Когда же я стану поэтом
Настолько, чтоб все презирать,
Настолько, чтоб в холоде этом
Бесчувственным светом играть[32].
И безучастный «печальный силуэт на зареве осеннего заката»[33] — из той же оперы: эстетизм и великолепное, абсолютное презрение к миру, которое так пугало А. Блока.
В «Закроешь…» происходит растворение хрустального гроба. Пробуждение. Воплощение. Со всеми страшными последствиями. В середине 20-х годов Георгий Иванов теряет внутреннее равновесие и внутренний покой неведения и неучастия, на котором настояны все лучшие стихи «Вереска», «Лампады и «Садов». И обретает динамическую гармонию. На смену «гармонии неведения» безответственного мальчика приходит «гармония мужества» настоящего мужа. На первых порах оптимистическая. Поначалу воплотившемуся ангелу (пусть не всегда, но в «лучшие» минуты) верится, что хотя бы теоретически возможно «поднять» этот падший мир, возможно, если не весь, то часть, хотя бы «кусочек» этого мира спасти, просветлить, преобразовать музыкально, хотя бы как «эстетический феномен»[34] (Крайняя точка этой веры: «Это музыка миру прощает то, что жизнь никогда не простит»). Но после 1937 года Иванов не верит уже и в это. После семи лет молчания и отчаяния (зафиксированного в 1938 году в «Распаде атома») в 1943 году на место «гармонии мужества» придет «гармония отчаяния». Не останется ничего, кроме «нигилизма и музыки»[35], из которых одних и будут сотканы поздние стихи поэта.
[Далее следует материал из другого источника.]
-- ==== Sys2Proof/Machine/RowsUpd.lean ====
section
/-!
DEFINITION. The meanings of the rows of the table for updates (R495–R512).
-/
namespace Sys2Proof.Machine

/-- OPEN (R512). UPD.CMD OPEN discards staged blocks and claims staging for a new package. -/
def execUpdOpen (t : Nat) (slot tag : Nat) (s : State) : Host.Outcome State Fault Refusal :=
  occurs t (fun s => s.hostWrite slot (Page.reg .upd 0 Off.UPD_CMD) (cmdWord 1 tag 0)) s

/-- RESUME (R500). UPD.CMD RESUME claims staging and keeps the received blocks. -/
def execUpdResume (t : Nat) (slot tag : Nat) (s : State) : Host.Outcome State Fault Refusal :=
  occurs t (fun s => s.hostWrite slot (Page.reg .upd 0 Off.UPD_CMD) (cmdWord 2 tag 0)) s

/-- UPD_WRITE (R500). UPD.CMD WRITE stores the buffer as a ciphertext block at its offset in NAND. -/
def execUpdWrite (t : Nat) (slot tag len : Nat) (s : State) : Host.Outcome State Fault Refusal :=
  occurs t (fun s => s.hostWrite slot (Page.reg .upd 0 Off.UPD_CMD) (cmdWord 3 tag (65536 * (len % 4096)))) s

/-- FINISH (R501). UPD.CMD FINISH checks completeness and the manifest format, and releases staging. -/
def execUpdFinish (t : Nat) (slot tag : Nat) (s : State) : Host.Outcome State Fault Refusal :=
  occurs t (fun s => s.hostWrite slot (Page.reg .upd 0 Off.UPD_CMD) (cmdWord 4 tag 0)) s

/-- ARM (R502). UPD.CMD ARM arms a complete package for the next BOOT. -/
def execUpdArm (t : Nat) (slot tag : Nat) (s : State) : Host.Outcome State Fault Refusal :=
  occurs t (fun s => s.hostWrite slot (Page.reg .upd 0 Off.UPD_CMD) (cmdWord 5 tag 0)) s

/-- DISARM (R512). UPD.CMD DISARM returns an armed package to COMPLETE. -/
def execUpdDisarm (t : Nat) (slot tag : Nat) (s : State) : Host.Outcome State Fault Refusal :=
  occurs t (fun s => s.hostWrite slot (Page.reg .upd 0 Off.UPD_CMD) (cmdWord 6 tag 0)) s

/-- DISCARD (R512). UPD.CMD DISCARD clears the staging area. -/
def execUpdDiscard (t : Nat) (slot tag : Nat) (s : State) : Host.Outcome State Fault Refusal :=
  occurs t (fun s => s.hostWrite slot (Page.reg .upd 0 Off.UPD_CMD) (cmdWord 7 tag 0)) s

/-- UPD_HEALTH_WRITE (R506). A write of the package identity to UPD.HEALTH confirms the trial image set. -/
def execUpdHealthWrite (t : Nat) (slot : Nat) (val : Word) (s : State) : Host.Outcome State Fault Refusal :=
  occurs t (fun s => s.hostWrite slot (Page.reg .upd 0 Off.UPD_HEALTH) val) s

/-- HEALTH_WINDOW_EXPIRY (R507). An unconfirmed health window runs out and the device watchdog resets toward fallback. -/
def execHealthWindowExpiry (t : Nat) (s : State) : Host.Outcome State Fault Refusal := occurs t (fun s => s.healthExpiry) s

end Sys2Proof.Machine
end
Да еще из любви к «бедным людям». И к России. Той, «что будет жить в веках».
В «Садах» нет плохих стихотворений. Особенно же хочется выделить следующие: «Эоловой арфой вздыхает печаль…», «Легкий месяц блеснет над крестами забытых могил…», «Оттого и томит меня шорох травы…», «Холодеет осеннее солнце и листвой пожелтевшей играет…», «Облако свернулось клубком…», Петергоф,«Когда скучна развернутая книга…», «На западе желтели облака…»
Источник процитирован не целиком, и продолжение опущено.